### What this task involves:
Compute how many lines in the entries below contain "wpid", and output nothing but the number.
-- Exercise input follows --
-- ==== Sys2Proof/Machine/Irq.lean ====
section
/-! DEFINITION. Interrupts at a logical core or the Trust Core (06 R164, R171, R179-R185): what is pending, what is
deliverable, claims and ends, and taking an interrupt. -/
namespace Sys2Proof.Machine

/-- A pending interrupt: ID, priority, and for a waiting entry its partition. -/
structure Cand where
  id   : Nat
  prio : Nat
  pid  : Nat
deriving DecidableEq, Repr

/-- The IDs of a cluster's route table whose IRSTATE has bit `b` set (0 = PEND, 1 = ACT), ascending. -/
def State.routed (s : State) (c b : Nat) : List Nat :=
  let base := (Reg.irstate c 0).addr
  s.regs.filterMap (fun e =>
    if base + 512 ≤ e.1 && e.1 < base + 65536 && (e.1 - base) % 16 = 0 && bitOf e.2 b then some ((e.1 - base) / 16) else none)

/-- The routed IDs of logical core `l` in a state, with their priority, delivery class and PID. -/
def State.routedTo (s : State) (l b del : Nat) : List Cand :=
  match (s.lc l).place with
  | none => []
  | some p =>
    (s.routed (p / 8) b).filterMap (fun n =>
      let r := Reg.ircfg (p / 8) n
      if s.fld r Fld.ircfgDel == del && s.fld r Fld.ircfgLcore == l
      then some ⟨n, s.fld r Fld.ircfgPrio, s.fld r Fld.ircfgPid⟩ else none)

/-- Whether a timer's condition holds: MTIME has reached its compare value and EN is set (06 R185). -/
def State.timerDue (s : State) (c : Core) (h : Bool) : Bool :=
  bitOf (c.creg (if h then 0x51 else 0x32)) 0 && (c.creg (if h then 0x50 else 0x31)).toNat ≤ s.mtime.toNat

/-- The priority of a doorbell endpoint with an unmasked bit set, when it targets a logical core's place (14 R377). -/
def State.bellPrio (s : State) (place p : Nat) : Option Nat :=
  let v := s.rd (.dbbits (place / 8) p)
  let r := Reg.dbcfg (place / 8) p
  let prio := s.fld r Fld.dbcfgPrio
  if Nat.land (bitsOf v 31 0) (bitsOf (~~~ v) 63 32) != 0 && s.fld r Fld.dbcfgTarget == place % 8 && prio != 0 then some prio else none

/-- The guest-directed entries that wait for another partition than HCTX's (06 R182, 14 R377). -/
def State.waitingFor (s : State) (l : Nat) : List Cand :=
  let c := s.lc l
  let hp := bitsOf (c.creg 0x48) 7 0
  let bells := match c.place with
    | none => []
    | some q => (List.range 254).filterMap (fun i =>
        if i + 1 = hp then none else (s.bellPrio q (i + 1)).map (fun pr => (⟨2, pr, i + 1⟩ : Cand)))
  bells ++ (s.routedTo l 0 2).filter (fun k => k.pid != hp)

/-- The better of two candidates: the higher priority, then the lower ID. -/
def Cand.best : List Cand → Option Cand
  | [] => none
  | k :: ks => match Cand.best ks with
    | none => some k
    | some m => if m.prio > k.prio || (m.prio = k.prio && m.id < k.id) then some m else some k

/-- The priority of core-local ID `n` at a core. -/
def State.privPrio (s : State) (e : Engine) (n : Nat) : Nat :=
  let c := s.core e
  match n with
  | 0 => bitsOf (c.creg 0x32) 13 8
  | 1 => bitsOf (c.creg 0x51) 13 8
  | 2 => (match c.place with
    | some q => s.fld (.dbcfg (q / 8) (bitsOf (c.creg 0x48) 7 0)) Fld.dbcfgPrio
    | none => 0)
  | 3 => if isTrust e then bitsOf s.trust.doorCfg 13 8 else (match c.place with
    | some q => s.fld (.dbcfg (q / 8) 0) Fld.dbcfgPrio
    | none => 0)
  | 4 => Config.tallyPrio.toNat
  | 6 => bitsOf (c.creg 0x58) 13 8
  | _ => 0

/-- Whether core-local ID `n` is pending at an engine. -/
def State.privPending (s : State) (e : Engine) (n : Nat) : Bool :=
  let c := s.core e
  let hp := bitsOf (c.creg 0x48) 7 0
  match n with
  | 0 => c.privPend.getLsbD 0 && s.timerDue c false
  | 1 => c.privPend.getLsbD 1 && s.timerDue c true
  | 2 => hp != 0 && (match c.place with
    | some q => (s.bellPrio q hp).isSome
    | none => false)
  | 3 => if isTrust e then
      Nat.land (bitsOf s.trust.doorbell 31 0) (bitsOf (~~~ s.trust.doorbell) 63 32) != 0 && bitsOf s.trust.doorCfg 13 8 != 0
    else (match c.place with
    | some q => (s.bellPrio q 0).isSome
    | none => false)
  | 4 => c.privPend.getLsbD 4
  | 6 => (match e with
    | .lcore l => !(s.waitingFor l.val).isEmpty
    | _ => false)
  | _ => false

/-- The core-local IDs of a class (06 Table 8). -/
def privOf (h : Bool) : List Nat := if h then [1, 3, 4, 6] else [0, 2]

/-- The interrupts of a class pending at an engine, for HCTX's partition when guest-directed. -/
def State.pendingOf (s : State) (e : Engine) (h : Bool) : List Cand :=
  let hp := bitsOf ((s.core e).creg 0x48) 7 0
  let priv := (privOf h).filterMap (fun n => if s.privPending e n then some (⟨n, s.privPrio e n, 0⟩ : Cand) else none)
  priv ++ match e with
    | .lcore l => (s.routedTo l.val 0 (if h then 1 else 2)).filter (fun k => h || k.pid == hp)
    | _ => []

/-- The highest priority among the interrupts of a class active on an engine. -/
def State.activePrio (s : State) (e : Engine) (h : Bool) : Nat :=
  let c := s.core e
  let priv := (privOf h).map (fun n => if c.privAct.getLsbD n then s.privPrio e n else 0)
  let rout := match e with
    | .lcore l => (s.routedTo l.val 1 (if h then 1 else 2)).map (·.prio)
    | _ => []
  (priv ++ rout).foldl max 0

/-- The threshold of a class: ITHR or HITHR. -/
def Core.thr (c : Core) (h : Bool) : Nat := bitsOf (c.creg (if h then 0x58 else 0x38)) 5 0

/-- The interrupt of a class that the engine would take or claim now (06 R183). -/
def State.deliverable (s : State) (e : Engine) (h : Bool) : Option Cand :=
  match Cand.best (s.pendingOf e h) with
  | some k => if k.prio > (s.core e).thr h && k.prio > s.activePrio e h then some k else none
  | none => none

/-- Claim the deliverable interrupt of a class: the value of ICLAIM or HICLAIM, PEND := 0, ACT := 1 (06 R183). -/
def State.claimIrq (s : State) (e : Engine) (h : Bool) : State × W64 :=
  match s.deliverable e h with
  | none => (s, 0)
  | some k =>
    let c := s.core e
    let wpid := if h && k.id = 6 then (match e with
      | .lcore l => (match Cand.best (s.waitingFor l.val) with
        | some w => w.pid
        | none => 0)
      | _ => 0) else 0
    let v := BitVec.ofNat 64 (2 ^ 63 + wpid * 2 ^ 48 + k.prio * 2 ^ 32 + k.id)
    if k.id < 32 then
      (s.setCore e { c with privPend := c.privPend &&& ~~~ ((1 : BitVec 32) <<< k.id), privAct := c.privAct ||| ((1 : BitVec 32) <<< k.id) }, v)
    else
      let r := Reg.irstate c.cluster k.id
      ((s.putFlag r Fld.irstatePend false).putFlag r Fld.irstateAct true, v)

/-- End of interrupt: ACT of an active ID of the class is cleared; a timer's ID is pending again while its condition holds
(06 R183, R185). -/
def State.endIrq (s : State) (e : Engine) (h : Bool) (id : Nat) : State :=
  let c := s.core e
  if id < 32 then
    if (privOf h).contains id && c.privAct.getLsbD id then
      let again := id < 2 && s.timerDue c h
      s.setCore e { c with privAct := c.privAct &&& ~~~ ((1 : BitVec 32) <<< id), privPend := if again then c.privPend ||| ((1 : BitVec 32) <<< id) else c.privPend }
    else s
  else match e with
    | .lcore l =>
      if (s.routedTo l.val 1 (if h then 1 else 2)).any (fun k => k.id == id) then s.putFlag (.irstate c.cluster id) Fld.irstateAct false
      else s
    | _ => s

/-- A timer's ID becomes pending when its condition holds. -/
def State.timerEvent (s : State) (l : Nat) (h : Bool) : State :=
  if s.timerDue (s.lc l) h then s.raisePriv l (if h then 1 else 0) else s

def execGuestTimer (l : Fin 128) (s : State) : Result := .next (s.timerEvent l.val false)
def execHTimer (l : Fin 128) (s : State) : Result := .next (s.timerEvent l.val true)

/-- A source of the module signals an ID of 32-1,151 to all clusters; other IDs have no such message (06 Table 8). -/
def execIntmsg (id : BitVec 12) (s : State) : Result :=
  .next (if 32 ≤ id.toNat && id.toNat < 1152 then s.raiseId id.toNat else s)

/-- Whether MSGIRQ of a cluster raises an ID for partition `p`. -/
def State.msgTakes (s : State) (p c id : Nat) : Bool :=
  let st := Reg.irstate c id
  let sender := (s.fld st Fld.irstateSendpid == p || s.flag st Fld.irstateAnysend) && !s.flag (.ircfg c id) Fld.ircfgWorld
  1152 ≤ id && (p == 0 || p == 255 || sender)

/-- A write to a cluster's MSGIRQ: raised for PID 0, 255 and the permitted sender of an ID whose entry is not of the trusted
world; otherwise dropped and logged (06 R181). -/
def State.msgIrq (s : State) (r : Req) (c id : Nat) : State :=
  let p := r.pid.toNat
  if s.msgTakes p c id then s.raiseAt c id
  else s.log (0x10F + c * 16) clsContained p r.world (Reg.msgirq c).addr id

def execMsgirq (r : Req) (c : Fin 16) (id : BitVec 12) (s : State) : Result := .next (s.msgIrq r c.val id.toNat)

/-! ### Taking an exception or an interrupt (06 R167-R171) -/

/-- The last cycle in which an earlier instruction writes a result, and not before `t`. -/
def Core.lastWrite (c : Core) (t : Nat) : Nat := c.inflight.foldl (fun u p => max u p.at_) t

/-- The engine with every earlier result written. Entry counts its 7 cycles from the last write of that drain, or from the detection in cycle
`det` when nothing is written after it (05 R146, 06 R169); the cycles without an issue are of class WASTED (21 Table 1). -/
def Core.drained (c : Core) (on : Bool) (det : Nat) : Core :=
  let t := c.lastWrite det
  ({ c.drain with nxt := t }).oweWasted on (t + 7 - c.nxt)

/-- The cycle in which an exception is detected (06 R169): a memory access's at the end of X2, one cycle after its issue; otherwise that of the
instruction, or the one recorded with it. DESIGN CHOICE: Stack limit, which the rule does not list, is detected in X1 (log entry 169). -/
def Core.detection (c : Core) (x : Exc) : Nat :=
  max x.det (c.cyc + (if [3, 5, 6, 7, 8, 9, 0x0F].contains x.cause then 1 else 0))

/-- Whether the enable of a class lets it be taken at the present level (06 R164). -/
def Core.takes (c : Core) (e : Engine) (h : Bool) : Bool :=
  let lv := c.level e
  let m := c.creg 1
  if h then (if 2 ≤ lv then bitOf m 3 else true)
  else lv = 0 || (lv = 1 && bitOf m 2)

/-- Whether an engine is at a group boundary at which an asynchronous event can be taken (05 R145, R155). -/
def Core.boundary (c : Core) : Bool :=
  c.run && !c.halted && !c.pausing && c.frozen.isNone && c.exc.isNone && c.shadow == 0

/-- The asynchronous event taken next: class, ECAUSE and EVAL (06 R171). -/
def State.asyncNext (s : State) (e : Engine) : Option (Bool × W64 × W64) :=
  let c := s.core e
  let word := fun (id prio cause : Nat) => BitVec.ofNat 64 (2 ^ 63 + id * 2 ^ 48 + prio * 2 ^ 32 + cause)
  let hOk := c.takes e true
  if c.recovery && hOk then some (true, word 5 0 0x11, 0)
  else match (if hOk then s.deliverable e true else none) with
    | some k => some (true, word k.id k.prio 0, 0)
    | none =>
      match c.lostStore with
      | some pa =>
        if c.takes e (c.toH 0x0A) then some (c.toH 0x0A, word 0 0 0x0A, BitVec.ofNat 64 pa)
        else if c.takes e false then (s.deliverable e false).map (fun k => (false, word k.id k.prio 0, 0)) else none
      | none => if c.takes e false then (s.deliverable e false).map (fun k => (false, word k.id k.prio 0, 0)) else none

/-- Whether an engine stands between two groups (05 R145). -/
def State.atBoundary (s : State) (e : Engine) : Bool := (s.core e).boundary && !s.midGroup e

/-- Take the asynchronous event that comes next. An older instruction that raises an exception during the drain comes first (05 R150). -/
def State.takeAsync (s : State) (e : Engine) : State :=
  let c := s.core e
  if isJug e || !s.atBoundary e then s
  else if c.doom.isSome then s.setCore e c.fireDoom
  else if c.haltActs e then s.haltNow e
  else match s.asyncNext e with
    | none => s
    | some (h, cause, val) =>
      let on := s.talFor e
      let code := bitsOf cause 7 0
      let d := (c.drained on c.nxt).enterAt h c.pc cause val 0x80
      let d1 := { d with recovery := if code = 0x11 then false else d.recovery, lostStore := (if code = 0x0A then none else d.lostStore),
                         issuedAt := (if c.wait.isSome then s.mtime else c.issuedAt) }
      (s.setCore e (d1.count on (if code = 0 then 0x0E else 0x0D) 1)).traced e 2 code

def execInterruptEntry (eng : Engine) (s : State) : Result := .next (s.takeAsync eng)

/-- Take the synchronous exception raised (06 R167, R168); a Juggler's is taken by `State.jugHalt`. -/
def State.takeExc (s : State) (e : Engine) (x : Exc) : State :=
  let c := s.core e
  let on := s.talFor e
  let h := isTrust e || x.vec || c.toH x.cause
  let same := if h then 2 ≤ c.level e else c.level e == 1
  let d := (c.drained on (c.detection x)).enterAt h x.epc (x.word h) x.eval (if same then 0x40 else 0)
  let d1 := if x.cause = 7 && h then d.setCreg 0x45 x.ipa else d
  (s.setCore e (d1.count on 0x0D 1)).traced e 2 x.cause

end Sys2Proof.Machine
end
-- Exercise input concluded --
-- Exercise input follows --
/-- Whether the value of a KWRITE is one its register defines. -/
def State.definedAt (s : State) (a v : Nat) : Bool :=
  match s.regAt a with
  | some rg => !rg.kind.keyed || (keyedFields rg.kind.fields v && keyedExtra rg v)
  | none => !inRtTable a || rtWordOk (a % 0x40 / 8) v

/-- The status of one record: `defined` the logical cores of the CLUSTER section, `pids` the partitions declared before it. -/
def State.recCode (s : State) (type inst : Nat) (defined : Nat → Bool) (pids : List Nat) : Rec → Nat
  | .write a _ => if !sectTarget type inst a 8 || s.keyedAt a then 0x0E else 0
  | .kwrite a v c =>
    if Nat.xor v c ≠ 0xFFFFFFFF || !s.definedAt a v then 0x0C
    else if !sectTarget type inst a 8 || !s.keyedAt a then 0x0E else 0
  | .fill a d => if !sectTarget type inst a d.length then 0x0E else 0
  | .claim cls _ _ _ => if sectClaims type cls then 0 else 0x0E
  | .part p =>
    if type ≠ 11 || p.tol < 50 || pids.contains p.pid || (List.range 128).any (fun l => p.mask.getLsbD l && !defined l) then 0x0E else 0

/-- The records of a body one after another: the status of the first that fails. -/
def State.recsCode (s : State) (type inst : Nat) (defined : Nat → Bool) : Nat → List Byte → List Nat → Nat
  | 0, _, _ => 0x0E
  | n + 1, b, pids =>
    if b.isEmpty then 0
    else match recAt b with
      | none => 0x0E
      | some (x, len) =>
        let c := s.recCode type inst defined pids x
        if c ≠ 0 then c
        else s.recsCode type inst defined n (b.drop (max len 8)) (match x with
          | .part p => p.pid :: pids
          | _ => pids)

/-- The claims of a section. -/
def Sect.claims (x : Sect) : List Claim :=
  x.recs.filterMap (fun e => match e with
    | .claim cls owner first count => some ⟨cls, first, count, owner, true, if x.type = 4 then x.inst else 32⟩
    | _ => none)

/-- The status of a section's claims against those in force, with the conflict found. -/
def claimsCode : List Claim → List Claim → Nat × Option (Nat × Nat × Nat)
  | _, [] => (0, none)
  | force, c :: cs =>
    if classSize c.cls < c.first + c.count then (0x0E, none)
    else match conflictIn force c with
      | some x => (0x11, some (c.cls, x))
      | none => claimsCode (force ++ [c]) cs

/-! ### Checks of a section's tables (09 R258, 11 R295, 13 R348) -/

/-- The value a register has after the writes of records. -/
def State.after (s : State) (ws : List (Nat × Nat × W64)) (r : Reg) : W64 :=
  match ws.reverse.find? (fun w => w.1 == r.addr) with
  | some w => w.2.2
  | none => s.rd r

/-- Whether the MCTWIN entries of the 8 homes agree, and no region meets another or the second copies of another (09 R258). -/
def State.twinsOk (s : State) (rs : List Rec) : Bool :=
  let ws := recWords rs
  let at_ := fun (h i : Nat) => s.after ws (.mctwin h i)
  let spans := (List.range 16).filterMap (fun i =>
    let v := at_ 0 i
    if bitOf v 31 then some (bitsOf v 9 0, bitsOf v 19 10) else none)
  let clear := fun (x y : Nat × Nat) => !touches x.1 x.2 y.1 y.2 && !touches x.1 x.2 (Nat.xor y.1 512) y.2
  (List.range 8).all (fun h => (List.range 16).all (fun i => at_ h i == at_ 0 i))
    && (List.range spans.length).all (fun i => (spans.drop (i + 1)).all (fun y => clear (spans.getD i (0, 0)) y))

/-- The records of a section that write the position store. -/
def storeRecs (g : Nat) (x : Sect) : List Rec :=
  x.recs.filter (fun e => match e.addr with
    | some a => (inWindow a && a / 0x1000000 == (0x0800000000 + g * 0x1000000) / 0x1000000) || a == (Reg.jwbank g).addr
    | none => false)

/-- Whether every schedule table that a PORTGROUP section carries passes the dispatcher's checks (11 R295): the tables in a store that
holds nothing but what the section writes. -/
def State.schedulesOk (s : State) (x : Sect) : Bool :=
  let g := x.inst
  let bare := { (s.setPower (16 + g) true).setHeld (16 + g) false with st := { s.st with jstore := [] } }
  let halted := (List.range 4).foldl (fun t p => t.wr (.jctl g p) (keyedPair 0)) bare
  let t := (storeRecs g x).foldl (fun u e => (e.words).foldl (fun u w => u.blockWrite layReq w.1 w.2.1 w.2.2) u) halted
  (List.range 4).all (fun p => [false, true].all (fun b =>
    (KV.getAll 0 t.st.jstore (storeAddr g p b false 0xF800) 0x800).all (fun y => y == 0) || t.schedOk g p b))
-- Exercise input concluded --
### Worked solution:
2